▶ **Exercise directions**
Within the data that follows, set down exactly the lines from the one containing "free := true" through the one containing "codecOn s = true)", both ends included.
══ Data supplied
theorem mode_decodeEnd {s0 : State} (s : State) (a1 : Nat) (a2 : Nat) (a3 : Sys2Proof.W128) (a4 : List (List Int))  (h0 : Mode s0 s) : ModeE (fun x => x) s0 (decodeEnd s a1 a2 a3 a4) := by
  unfold decodeEnd
  exact (modeE_bind (fun x102 x103 => (by
      extract_lets v104
      exact (by
        split
        · rename_i x105 x106 e107
          exact (modeE_error)
        · rename_i x108 e109
          exact (modeE_bind (fun t110 x111 => (modeE_pure (mode_entDone _ _ _ _ (modeE_get (f := fun x => x) x111 (mode_writeValues _ _ _ _ _ h0))))))))))

theorem mode_decodeRun {s0 : State} (s : State) (a1 : Nat) (a2 : Nat) (a3 : Nat) (a4 : Sys2Proof.W128)  (h0 : Mode s0 s) : Mode s0 (decodeRun s a1 a2 a3 a4).1 := by
  unfold decodeRun
  exact (by
      split
      · rename_i x134 x135 x136 x137 e138 e139
        exact (by
          extract_lets v140 v141
          have h145 : Mode s0 v141 := (mode_count64 _ _ _ (mode_entSteps _ _ _ _ _ h0))
          clear_value v141
          exact (by
            split
            · rename_i x158 x159 e160
              exact h145
            · rename_i x161 e162
              exact (by
                split
                · rename_i x163 x164 e165
                  exact h145
                · rename_i x166 t167 e168
                  exact (mode_fst (modeE_get (f := fun x => x) e168 (mode_decodeEnd _ _ _ _ _ h145))))))
      · rename_i x169 x170 x171 e172
        exact h0
      · rename_i x173 x174 x175 e176 e177
        exact h0)

theorem mode_heldRun {s0 : State} (s : State) (a1 : Nat) (a2 : Sys2Proof.W128)  (h0 : Mode s0 s) : ModeE (fun x => x) s0 (heldRun s a1 a2) := by
  unfold heldRun
  exact (modeE_bind (fun x121 x122 => (modeE_bind (fun x125 x126 => (modeE_bind (fun t127 x128 => (modeE_pure (mode_advElems _ _ _ _ (mode_advElems _ _ _ _ (modeE_get (f := fun x => x) x128 (mode_writeValues _ _ _ _ _ h0)))))))))))

theorem mode_countJob {s0 : State} (s : State) (a1 : Nat) (a2 : Nat) (a3 : Task)  (h0 : Mode s0 s) : Mode s0 (countJob s a1 a2 a3).1 := by
  unfold countJob
  exact (by
      split
      · rename_i x130 x131 x132 e133
        exact (by
          split
          · rename_i x146 e147
            exact h0
          · rename_i x148 x149 e150
            exact (mode_fst (mode_updTask _ _ _ _ h0))))

theorem mode_decodeStart {s0 : State} (a0 : Nat) (a1 : Nat) (a2 : Sys2Proof.W128) (s : State)  (h0 : Mode s0 s) : Mode s0 (decodeStart a0 a1 a2 s) := by
  unfold decodeStart
  exact (by
      split
      · rename_i x154 t155 x156 e157
        exact (mode_ite (mode_fst_eq e157 (mode_readInput _ _ _ h0)) (by
          split
          · rename_i x178 e179
            exact (mode_fst_eq e157 (mode_readInput _ _ _ h0))
          · rename_i x180 x181 e182
            exact (by
              split
              · rename_i x185 t186 x187 e188
                exact (mode_ite (mode_fst_eq e188 (mode_countJob _ _ _ _ (mode_setEntStatus _ _ _ _ _ (mode_fst_eq e157 (mode_readInput _ _ _ h0))))) (by
                  split
                  · rename_i x203 x204 e205
                    exact (mode_entFault _ _ _ _ (mode_fst_eq e188 (mode_countJob _ _ _ _ (mode_setEntStatus _ _ _ _ _ (mode_fst_eq e157 (mode_readInput _ _ _ h0))))))
                  · rename_i x209 t210 x211 e212
                    exact (mode_ite (by
                      split
                      · rename_i x227 x228 e229
                        exact (mode_entFault _ _ _ _ (modeE_get (f := Prod.fst) e212 (mode_jobBank _ _ _ (mode_fst_eq e188 (mode_countJob _ _ _ _ (mode_setEntStatus _ _ _ _ _ (mode_fst_eq e157 (mode_readInput _ _ _ h0))))))))
                      · rename_i x238 t239 e240
                        exact (modeE_get (f := fun x => x) e240 (mode_heldRun _ _ _ (modeE_get (f := Prod.fst) e212 (mode_jobBank _ _ _ (mode_fst_eq e188 (mode_countJob _ _ _ _ (mode_setEntStatus _ _ _ _ _ (mode_fst_eq e157 (mode_readInput _ _ _ h0)))))))))) (by
                      split
                      · rename_i x246 t247 x248 e249
                        exact (mode_entFault _ _ _ _ (mode_bankFault _ _ _ _ (mode_fst_eq e249 (mode_decodeRun _ _ _ _ _ (modeE_get (f := Prod.fst) e212 (mode_jobBank _ _ _ (mode_fst_eq e188 (mode_countJob _ _ _ _ (mode_setEntStatus _ _ _ _ _ (mode_fst_eq e157 (mode_readInput _ _ _ h0)))))))))))
                      · rename_i x250 t251 e252
                        exact (mode_fst_eq e252 (mode_decodeRun _ _ _ _ _ (modeE_get (f := Prod.fst) e212 (mode_jobBank _ _ _ (mode_fst_eq e188 (mode_countJob _ _ _ _ (mode_setEntStatus _ _ _ _ _ (mode_fst_eq e157 (mode_readInput _ _ _ h0)))))))))))))))))
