/-- The slot of the abandoned item `x` of ring `r` is free. -/
def itemAbandoned (s : State) (r : Nat) (x : Assembly) : State :=
  setIslot (s.setStr { s.str with asm := s.str.asm.filter (fun y => y ≠ x) }) r x.slot
    (some { stream := x.stream, item := x.item, bytes := 0, state := 0, free := true })

theorem exec_assemblyTimeout_of_late {r : Nat} {x : Assembly} (hp : p < 8) (hon : codecOn s = true)
    (hx : s.str.asm.find? (fun a => a.port = p && a.ring = r && decide (tb s ≥ a.started + rd32 s (portBase p + 0x48) * 1000)) = some x) :
    exec (.assemblyTimeout p r) s = .next (
      let u := itemAbandoned s r x
      portEvent (count64 (advanceIngress u r (ringSlots u r)) (portBase p + 0xA8) 1) p 2) := by
  show execAssemblyTimeout p r s = _
  rw [execAssemblyTimeout, hx]
  exact congrArg _ (if_neg (by simp [hon]; omega))

end

/-! ### Requests for the port's addresses (R361, R362, R371) -/

section
variable {s : State} {p : Nat} {frame : List Byte}

/-- The frame is a request of Ethernet and IPv4 in ARP's layout. -/
def ArpAsked (f : EFrame) : Prop :=
  f.etype = 0x0806 ∧ 28 ≤ f.pl.length ∧ beAt f.pl 0 2 = 1 ∧ beAt f.pl 2 2 = 0x0800 ∧ beAt f.pl 4 2 = 0x0604 ∧ beAt f.pl 6 2 = 1

/-- The answer of port `p` to the ARP request with data `a`. -/
def arpReply (p : Nat) (a : List Byte) : List Byte :=
  beBytes 2 1 ++ beBytes 2 0x0800 ++ beBytes 2 0x0604 ++ beBytes 2 2 ++ portMac p ++ slice a 24 4 ++ slice a 8 6 ++ slice a 14 4

theorem exec_arpRequest_of_asked {pass : Bool} {u : State} (hup : portUp s p = true) (htag : tagAccepted p (parseFrame frame) = true)
    (hask : ArpAsked (parseFrame frame)) (ha : admitFrame s p (parseFrame frame) = (pass, u)) : exec (.arpRequest p frame) s = .next (
      let a := (parseFrame frame).pl
      let tpa := List.replicate 12 0#8 ++ slice a 24 4
      if !pass then u
      else if !isV4 tpa || !ownIp u p tpa then u
      else enqueue u p 0 (etherFrame p (slice a 8 6) 0 0 0x0806 (arpReply p a))) := by
  obtain ⟨htyp, hlen, hhw, hproto, hsizes, hop⟩ := hask
  show execArpRequest p frame s = _
  rw [execArpRequest, if_neg (by simp [hup]), if_neg (by simp [htag, htyp, hhw, hproto, hsizes, hop]; omega), ha]
  cases pass <;> rfl

/-- The packet is a well-formed neighbour solicitation. -/
def NeighborAsked (x : IpPacket) : Prop :=
  x.proto = 58 ∧ x.hop = 255 ∧ 24 ≤ x.pl.length ∧ beAt x.pl 0 1 = 135 ∧ pseudoSum x.src x.dst 58 x.pl = 0

/-- The advertisement of `target` by port `p` to the sender of a solicitation, whose address is `src`. -/
def neighborReply (p : Nat) (target src : List Byte) : List Byte :=
  putBe (ipPacket target src 58 (icmp6 target src (beBytes 4 0x88000000 ++ beBytes 4 0x60000000 ++ target ++ beBytes 2 0x0201 ++ portMac p))) 7 1 255

section
variable {pass : Bool} {u : State} {x : IpPacket} (hup : portUp s p = true) (htag : tagAccepted p (parseFrame frame) = true)
  (htyp : (parseFrame frame).etype = 0x86DD) (hx : parseIp (parseFrame frame) = some x) (hask : NeighborAsked x)
include hup htag htyp hx hask

theorem exec_neighborSolicitation_of_stopped (ha : admitFrame s p (parseFrame frame) = (false, u)) :
    exec (.neighborSolicitation p frame) s = .next u := by
  obtain ⟨hproto, hhop, hlen, hmsg, hsum⟩ := hask
  show execNeighborSolicitation p frame s = _
  rw [execNeighborSolicitation, if_neg (by simp [hup]), if_pos (by simp [htyp, htag]), hx]
  exact congrArg _ ((if_neg (by simp [hproto, hhop, hmsg, hsum]; omega)).trans (by rw [ha]))

theorem exec_neighborSolicitation_of_own (ha : admitFrame s p (parseFrame frame) = (true, u))
    (hown : (ownIp u p (slice x.pl 8 16) || (8 ≤ p && slice x.pl 8 16 = linkLocal p)) = true) (hv6 : isV4 (slice x.pl 8 16) = false)
    (hsrc : allZero x.src = false) : exec (.neighborSolicitation p frame) s =
      .next (enqueue u p 0 (etherFrame p (parseFrame frame).smac 0 0 0x86DD (neighborReply p (slice x.pl 8 16) x.src))) := by
  obtain ⟨hproto, hhop, hlen, hmsg, hsum⟩ := hask
  show execNeighborSolicitation p frame s = _
  rw [execNeighborSolicitation, if_neg (by simp [hup]), if_pos (by simp [htyp, htag]), hx]
  refine congrArg _ ((if_neg (by simp [hproto, hhop, hmsg, hsum]; omega)).trans ?_)
  simp only [ha, hown, hv6, hsrc]
  rfl

end

theorem exec_icmpEchoRequest_of_v6 {x : IpPacket} (hup : portUp s p = true) (hp : 8 ≤ p) (hx : packetFor s p (parseFrame frame) = some x)
    (hlen : 8 ≤ x.pl.length) (hv6 : isV4 x.dst = false) (hproto : x.proto = 58) (hmsg : beAt x.pl 0 1 = 128)
    (hsum : pseudoSum x.src x.dst 58 x.pl = 0) : exec (.icmpEchoRequest p frame) s =
      .next (enqueue s p 0 (etherFrame p (parseFrame frame).smac 0 0 0x86DD
        (ipPacket x.dst x.src 58 (icmp6 x.dst x.src (putBe x.pl 0 1 129))))) := by
  show execIcmpEchoRequest p frame s = _
  rw [execIcmpEchoRequest, if_neg (by simp [hup]), if_neg (by omega), hx]
  refine congrArg _ ((if_neg (by omega)).trans ?_)
  rw [if_neg (by simp [hv6]), if_pos (by simp [hv6, hproto, hmsg, hsum])]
════
▶ **Task answer**
    (some { stream := x.stream, item := x.item, bytes := 0, state := 0, free := true })

theorem exec_assemblyTimeout_of_late {r : Nat} {x : Assembly} (hp : p < 8) (hon : codecOn s = true)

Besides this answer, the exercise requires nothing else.